Predator Admits Life on Earth Not All He Expected It To Be!

They told me Earth was glamorous!

 

 

 

 

 

 

 

 

 

 

Today at the Worldwide Headquarters of Manhattan Infidel™ I am pleased to interview a guest to our planet who goes by the name of “Predator.”

MI:  Good afternoon Predator.

P:  Good afternoon Manhattan Infidel.

MI:  Welcome to our planet.  Why did you decide on Earth?

P:  It was that Jeff Goldblum movie, you know.  Earth Girls are Easy.  I was titillated by these hairless shapely creatures and decided to vacation here. Even predators need love you know.

MI:  You mentioned that you are a predator. What does a predator do?

P:  Well we hunt things and kill them. That’s another reason I chose Earth. I hear you have this species called “hippies” and that they are easy to pick off.

MI:  That makes sense. How goes the hunting?

P:  Not good. I blame Earth food.  I originally landed in Ireland and the food there did not agree with me.  So starchy and heavy.  I ended up constipated. Did you ever try to hunt down prey when you are constipated? It’s not easy. So I moved to New York.

MI:  Did you have more success in New York?

P:  Well I’m pooping again. So yeah it’s easier.  

MI:  What changed?

P:  I met a hairless shapely creature who had a diner. She put me on a paleo diet. She also made me something called “lasagna” which was delicious. I’m pooping now three, four times a day. It’s great!

MI:  That’s good to know.  You also mentioned that you came here for your love life. How’s that going?

P:  Not good. Not good at all. Earth women are much different than in the movies.

MI: How so?

P:  They aren’t easy at all. Most seem afraid of me. I went on this one date and everything seemed fine until she screamed.

MI:  Why did she scream?

P:  To be fair I had just hunted down and killed her entire family. Or it might have been the giant log I left in her toilet.

MI:  The paleo diet?

P:  Exactly.

MI:  Back to your love life.  No success?

P: I did meet this one girl who seemed to like me.  She said I had a Jason Momoa thing going on.

[Jason Mamoa enters]

Not the Predator!

 

 

 

 

 

 

 

 

 

 

 

JM:  Hey Predator how are you doing?

P:  Wow.  It’s like looking in a mirror!

JM:  You said you were pooping three, four times a day?

P:  It’s the paleo diet.

JM:  Man I need that. I have to poop. I’m so backed up.  My belly is distended.

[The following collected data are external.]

-- ==== Sys2Proof/Machine/Rays.lean ====
section
/-! DEFINITION. Ray records, bounding volume hierarchies and traversal (R184 to R188, R289 to R306). -/

namespace Sys2Proof.Machine

/-! ## Exact values with infinities, zeros alike -/

/-- The order of two values, −0 and +0 alike; NaN is below nothing. -/
def XQ.lt : XQ → XQ → Bool
  | .inf a, .inf b => a && !b
  | .inf a, .fin _ _ => a
  | .fin _ _, .inf b => !b
  | .fin p _, .fin q _ => p < q
  | _, _ => false

/-- The greater of two values. -/
def XQ.sup (a b : XQ) : XQ := if a.lt b then b else a

/-- The lesser of two values. -/
def XQ.inf_ (a b : XQ) : XQ := if b.lt a then b else a

/-! ## The record (R289, R290) -/

/-- A word of a record at a bit. -/
def recWord (r : BitVec 512) (i : Nat) : Word := r.extractLsb' i 32

/-- What a traversal may change: TRAIL, STEPS, the units since the last charge, TMAX and the committed hit; and, in this call, the units
charged (R300, R416) and the addresses and types of the nodes visited. -/
structure Walk where
  trail : Nat
  steps : Nat
  r : Nat
  tmax : Word
  prim : Nat
  inst : Nat
  u : Word
  v : Word
  visits : Nat
  seen : List (Nat × Nat)
  deriving DecidableEq, Repr

/-- The changing fields of a record. -/
def walkOf (r : BitVec 512) : Walk :=
  ⟨field r 480 32, field r 404 12, 0, recWord r 224, field r 352 32, field r 384 20, recWord r 416, recWord r 448, 0, []⟩

/-- The fields that `trace` clears for a new traversal (R186). -/
def Walk.fresh (w : Walk) : Walk := { w with trail := 0, steps := 0, r := 0, prim := 0xFFFFFFFF, inst := 0xFFFFF, u := 0, v := 0 }

/-- A hit is committed (R303). -/
def Walk.hit (w : Walk) : Bool := w.prim ≠ 0xFFFFFFFF

/-- Entry `d` of the trail. -/
def Walk.entry (w : Walk) (d : Nat) : Nat := w.trail / 4 ^ d % 4

/-- The record with a status and the changed fields (R291). -/
def writeRecord (r : BitVec 512) (w : Walk) (st : Nat) : BitVec 512 :=
  BitVec.ofNat 512 (w.trail % 2 ^ 32 * 2 ^ 480 + w.v.toNat * 2 ^ 448 + w.u.toNat * 2 ^ 416 + w.steps % 2 ^ 12 * 2 ^ 404 +
    w.inst % 2 ^ 20 * 2 ^ 384 + w.prim % 2 ^ 32 * 2 ^ 352 + field r 344 8 * 2 ^ 344 + st % 256 * 2 ^ 336 +
    field r 256 80 * 2 ^ 256 + w.tmax.toNat * 2 ^ 224 + field r 0 224)

/-- STATUS. -/
def recStatus (r : BitVec 512) : Nat := field r 336 8

/-- Direction words of a record. -/
def recDir (r : BitVec 512) : List Word := [recWord r 128, recWord r 160, recWord r 192]

/-- Origin words of a record. -/
def recOrg (r : BitVec 512) : List Word := [recWord r 0, recWord r 32, recWord r 64]

/-- A component is +0 or −0. -/
def isZero32 (w : Word) : Bool := w.toNat % 2 ^ 31 = 0

/-- A record is invalid (R185). -/
def recInvalid (r : BitVec 512) : Bool :=
  let t0 := xq32 (recWord r 96)
  let t1 := xq32 (recWord r 224)
  !((recOrg r ++ recDir r).all finite32) || t0 = .nan || t1 = .nan || (recDir r).all isZero32 || t1.lt t0 ||
    decide (18 < field r 344 8) || r.getLsbD 327

/-! ## Nodes (R293 to R297) -/

/-- What ends a traversal early: a page without a valid leaf, marked data, or a status. -/
inductive Stop where
  | page (va : DWord) (f : WalkFail)
  | poison
  | status (n : Nat)
  deriving DecidableEq, Repr

/-- A node entered: its type (0 inner, 1 triangle, 2 curve, 3 instance), its address and its BVH's base, with the ray's origin
and direction in the space it lies in, and the instance being traversed. -/
structure Node where
  typ : Nat
  addr : Nat
  base : Nat
  o : List Word
  d : List Word
  inst : Nat
  inside : Bool
  deriving DecidableEq, Repr

/-- Bytes of a node of a type. -/
def nodeSize (typ : Nat) : Nat := match typ with | 1 => 64 | 2 => 80 | _ => 128

/-- The traversal's surroundings: the state, the agent, the record, the pages that were declared unresolvable to it, and the regions that
entered FREEING during it. -/
structure Tracer where
  s : State
  a : Actor
  rec_ : BitVec 512
  dead : List Nat
  freed : List (Nat × Nat)

/-- Bytes of a node in pieces of 16, each within a page; `k` bounds the pieces (R306). -/
def Tracer.bytes (t : Tracer) : Nat → Nat → Except Stop (List Byte)
  | 0, _ => .ok []
  | k + 1, va =>
    if inWindow va || t.dead.contains (va / 65536) then .error (.status 6)
    else match t.s.translate t.a.ctx va with
    | .error f => .error (.page (BitVec.ofNat 64 va) f)
    | .ok l =>
      if (l.share = 0 && l.owner ≠ t.a.col) || l.cls ≠ 1 then .error (.status 6)
      else if t.s.unreadable t.a l 16 then .error .poison
      else do
        let r ← t.bytes k (va + 16)
        .ok (t.s.columnRead t.a.col l.pa 16 ++ r)

/-- Reading a node with the checks of R293 and R306; `depth` is its depth. Where several of them fail, the region of the base is tested
first, then the node's alignment, extent and depth, then its own page (DESIGN CHOICE, notes/assumptions/82.md). -/
def Tracer.read (t : Tracer) (n : Node) (depth : Nat) : Except Stop Nat :=
  match t.s.inkAt t.a.ctx n.base with
  | none => .error (.status 6)
  | some g =>
    if g.rstate ≠ 1 || !canonical (BitVec.ofNat 64 n.base) || (t.freed.any fun f => f.1 ≤ n.base && n.base < f.1 + f.2) then .error (.status 6)
    else if n.base % 64 ≠ 0 || n.addr < g.base || g.base + g.tail < n.addr + nodeSize n.typ ||
        (16 ≤ depth && (n.typ = 0 || n.typ = 3)) || (n.typ = 3 && n.inside) then .error (.status 5)
    else do
      let b ← t.bytes (nodeSize n.typ / 16) n.addr
      .ok (leNat b)

/-- FLAGS bit `i`. -/
def Tracer.flag (t : Tracer) (i : Nat) : Bool := t.rec_.getLsbD (320 + i)

/-- The root of a record (R293). -/
def Tracer.root (t : Tracer) : Node :=
  let b := field t.rec_ 256 64
  ⟨0, b, b, recOrg t.rec_, recDir t.rec_, 0xFFFFF, false⟩

/-- A component of a list of words. -/
def comp (l : List Word) (k : Nat) : Word := l.getD k 0

/-- The interval of one axis of a box, or none when it is empty (R298). -/
def axisSpan (lo hi o d : Word) : Option (XQ × XQ) :=
  if isZero32 d then
    (if !(xq32 o).lt (xq32 lo) && !(xq32 hi).lt (xq32 o) then some (.inf true, .inf false) else none)
  else
    let f (x : Word) : XQ := ((xq32 x).add (xq32 o).neg).mul (XQ.of (1 / rat32 d))
    some ((f lo).inf_ (f hi), (f lo).sup (f hi))

/-- The entry of a box when it is hit (R298). -/
def boxEntry (box : Nat) (o d : List Word) (tmin tmax : Word) : Option XQ :=
  let w (k : Nat) : Word := BitVec.ofNat 32 (box / 2 ^ (32 * k))
  if (List.range 6).any (fun k => xq32 (w k) = .nan) || (List.range 3).any fun k => (xq32 (w (k + 3))).lt (xq32 (w k)) then none
  else
    match axisSpan (w 0) (w 3) (comp o 0) (comp d 0), axisSpan (w 1) (w 4) (comp o 1) (comp d 1), axisSpan (w 2) (w 5) (comp o 2) (comp d 2) with
    | some x, some y, some z =>
      let en := (xq32 tmin).sup (x.1.sup (y.1.sup z.1))
      let ex := (xq32 tmax).inf_ (x.2.inf_ (y.2.inf_ z.2))
      if ex.lt en then none else some en
    | _, _, _ => none

/-- Inserting a child by its entry, behind those with an equal one. -/
def insertKid (e : XQ) (n : Node) : List (XQ × Node) → List (XQ × Node)
  | [] => [(e, n)]
  | (f, m) :: r => if e.lt f then (e, n) :: (f, m) :: r else (f, m) :: insertKid e n r

/-- The kids of an inner node, lowest entry first (R298). -/
def Tracer.innerKids (t : Tracer) (w : Walk) (n : Node) (b : Nat) : List Node :=
  let kids := (List.range 4).foldl (fun ks c =>
    let r := b / 2 ^ (768 + 32 * c) % 2 ^ 32
    let typ := r / 2 ^ 30
    if r = 0 || (typ = 1 && t.flag 6) || (typ = 2 && t.flag 5) then ks
    else match boxEntry (b / 2 ^ (192 * c) % 2 ^ 192) n.o n.d (recWord t.rec_ 96) w.tmax with
      | some e => insertKid e { n with typ := typ, addr := n.base + 64 * (r % 2 ^ 30) } ks
      | none => ks) []
  kids.map (·.2)

/-- A row of the world-to-object matrix applied, with one rounding (R297). -/
def invRow (b i : Nat) (v : List Word) (one : Bool) : Word :=
  let m (j : Nat) : Val := unpack .f32 (b / 2 ^ (384 + 128 * i + 32 * j) % 2 ^ 32)
  let ts := (List.range 3).map fun j => (m j).mul (unpack .f32 (comp v j).toNat)
  BitVec.ofNat 32 (roundVal .f32 0 (sumVals 0 (if one then ts ++ [m 3] else ts)))

/-- The kid of an instance node: the root of its BVH in its own space (R297). -/
def Tracer.instanceKids (t : Tracer) (n : Node) (b : Nat) : List Node :=
  let o := (List.range 3).map fun i => invRow b i n.o true
  let d := (List.range 3).map fun i => invRow b i n.d false
  if field t.rec_ 328 8 &&& (b / 2 ^ 864 % 256) = 0 || !((o ++ d).all finite32) || d.all isZero32 then []
  else
    let c := b / 2 ^ 768 % 2 ^ 64
    [⟨0, c, c, o, d, b / 2 ^ 832 % 2 ^ 20, true⟩]

/-- The kids of a node that is no leaf. -/
def Tracer.kids (t : Tracer) (w : Walk) (n : Node) (b : Nat) : List Node :=
  if n.typ = 3 then t.instanceKids n b else t.innerKids w n b

/-! ## Primitive tests (R301 to R303) -/

/-- A candidate: its reported values, its primitive and instance, and whether it is opaque. -/
structure Cand where
  t : Word
  u : Word
  v : Word
  prim : Nat
  inst : Nat
  opq : Bool
  deriving DecidableEq, Repr

/-- t lies in the window (R303). -/
def inTimes (tmin tmax : Word) (hit : Bool) (t : XQ) : Bool :=
  !t.lt (xq32 tmin) && (if hit then t.lt (xq32 tmax) else !(xq32 tmax).lt t)

/-- Rational components of a vector of words. -/
def rats (l : List Word) : List ℚ := l.map rat32

/-- The axis of greatest magnitude, the lower on ties (R301). -/
def topAxis (d : List ℚ) : Nat :=
  let m (k : Nat) : ℚ := |d.getD k 0|
  if m 1 ≤ m 0 && m 2 ≤ m 0 then 0 else if m 2 ≤ m 1 then 1 else 2

/-- The dot product of vectors. -/
def dot3 (a b : List ℚ) : ℚ := a.getD 0 0 * b.getD 0 0 + a.getD 1 0 * b.getD 1 0 + a.getD 2 0 * b.getD 2 0

/-- The difference of vectors. -/
def sub3 (a b : List ℚ) : List ℚ := (List.range 3).map fun k => a.getD k 0 - b.getD k 0

/-- The cross product. -/
def cross3 (a b : List ℚ) : List ℚ :=
  [a.getD 1 0 * b.getD 2 0 - a.getD 2 0 * b.getD 1 0, a.getD 2 0 * b.getD 0 0 - a.getD 0 0 * b.getD 2 0,
    a.getD 0 0 * b.getD 1 0 - a.getD 1 0 * b.getD 0 0]

/-- The edge function of two points of the plane at the origin (R259). -/
def edge0 (p q : ℚ × ℚ) : ℚ := (q.1 - p.1) * (0 - p.2) - (q.2 - p.2) * (0 - p.1)

/-- The origin lies within an edge under the rule of R259. -/
def edgeIn (p q : ℚ × ℚ) : Bool :=
  decide (0 < edge0 p q) || (edge0 p q = 0 && ((q.2 = p.2 && decide (p.1 < q.1)) || decide (q.2 < p.2)))

/-- The component is −0. -/
def negZero (w : Word) : Bool := w.toNat = 2 ^ 31

/-- The sign of a component's difference from the origin's: the difference of two zeros is −0 exactly for −0 and +0 (R36). -/
def lowDiff (v o : Word) : Bool := decide (rat32 v < rat32 o) || (negZero v && o.toNat = 0)

/-- A triangle's t, as it is rounded (R36, R301): a zero is −0 when the signs of its sum and of its divisor differ, and the sum is
−0 exactly when each term is. The weights are not negative; a zero one is +0 (notes/assumptions/83.md). -/
def triangleTime (o d : List Word) (vs : List (List Word)) (t : ℚ) : Word :=
  let kz := topAxis (rats d)
  if t = 0 then
    (if (vs.all fun v => lowDiff (comp v kz) (comp o kz)) != decide (rat32 (comp d kz) < 0) then 0x80000000 else 0)
  else round32 t

/-- The triangle test: t, u and v, and whether it is front-facing (R301). -/
def triangleTest (o d : List Word) (vs : List (List Word)) : Option (ℚ × ℚ × ℚ × Bool) :=
  if !(vs.all fun v => v.all finite32) then none
  else
    let oo := rats o
    let dd := rats d
    let kz := topAxis dd
    let kx := (kz + 1) % 3
    let ky := (kz + 2) % 3
    let z (v : List ℚ) : ℚ := v.getD kz 0 - oo.getD kz 0
    let dz := dd.getD kz 0
    let proj (v : List ℚ) : ℚ × ℚ :=
      (v.getD kx 0 - oo.getD kx 0 - dd.getD kx 0 / dz * z v, v.getD ky 0 - oo.getD ky 0 - dd.getD ky 0 / dz * z v)
    let v0 := rats (vs.getD 0 [])
    let v1 := rats (vs.getD 1 [])
    let v2 := rats (vs.getD 2 [])
    let p0 := proj v0
    let p1 := proj v1
    let p2 := proj v2
    let a := (p1.1 - p0.1) * (p2.2 - p0.2) - (p2.1 - p0.1) * (p1.2 - p0.2)
    if a = 0 then none
    else
      let q1 := if a < 0 then p2 else p1
      let q2 := if a < 0 then p1 else p2
      if !(edgeIn p0 q1 && edgeIn q1 q2 && edgeIn q2 p0) then none
      else
        let l0 := edge0 q1 q2 / |a|
        let l1 := edge0 q2 p0 / |a|
        let l2 := edge0 p0 q1 / |a|
        let w1 := if a < 0 then l2 else l1
        let w2 := if a < 0 then l1 else l2
        some ((l0 * z v0 + w1 * z v1 + w2 * z v2) / dz, w1, w2, decide (dot3 (cross3 (sub3 v1 v0) (sub3 v2 v0)) dd < 0))

/-- A point of a cubic in Bernstein form at k ÷ 16 (R302). -/
def bezier (c : List ℚ) (k : Nat) : ℚ :=
  let x := mkRat k 16
  let y := 1 - x
  y * y * y * c.getD 0 0 + 3 * x * y * y * c.getD 1 0 + 3 * x * x * y * c.getD 2 0 + x * x * x * c.getD 3 0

MI:  Have you tried fiber pills?

JM:  Fiber pills? Hmm. I’ll give it a shot. Thank you Manhattan Infidel!

[Jason Mamoa leaves]

MI:  Anyway that’s about all the time I have Predator.

P:  Really?  You haven’t even asked me about my spiritual beliefs.

MI:  Predators are spiritual?

P:  Nah, just messing with you man. We’re atheists. Hey can I kill you before I go?

MI:  I thought we agreed. You wouldn’t kill me in exchange for an interview.

P:  Oh yeah, I did promise that. I guess it’s off to find some hippies then. Do you know where I can find some?

MI:  Try the college campuses.

[Predator leaves]

And so ended my interview with the Predator. I’d like to thank him for his time. But mostly for not killing me.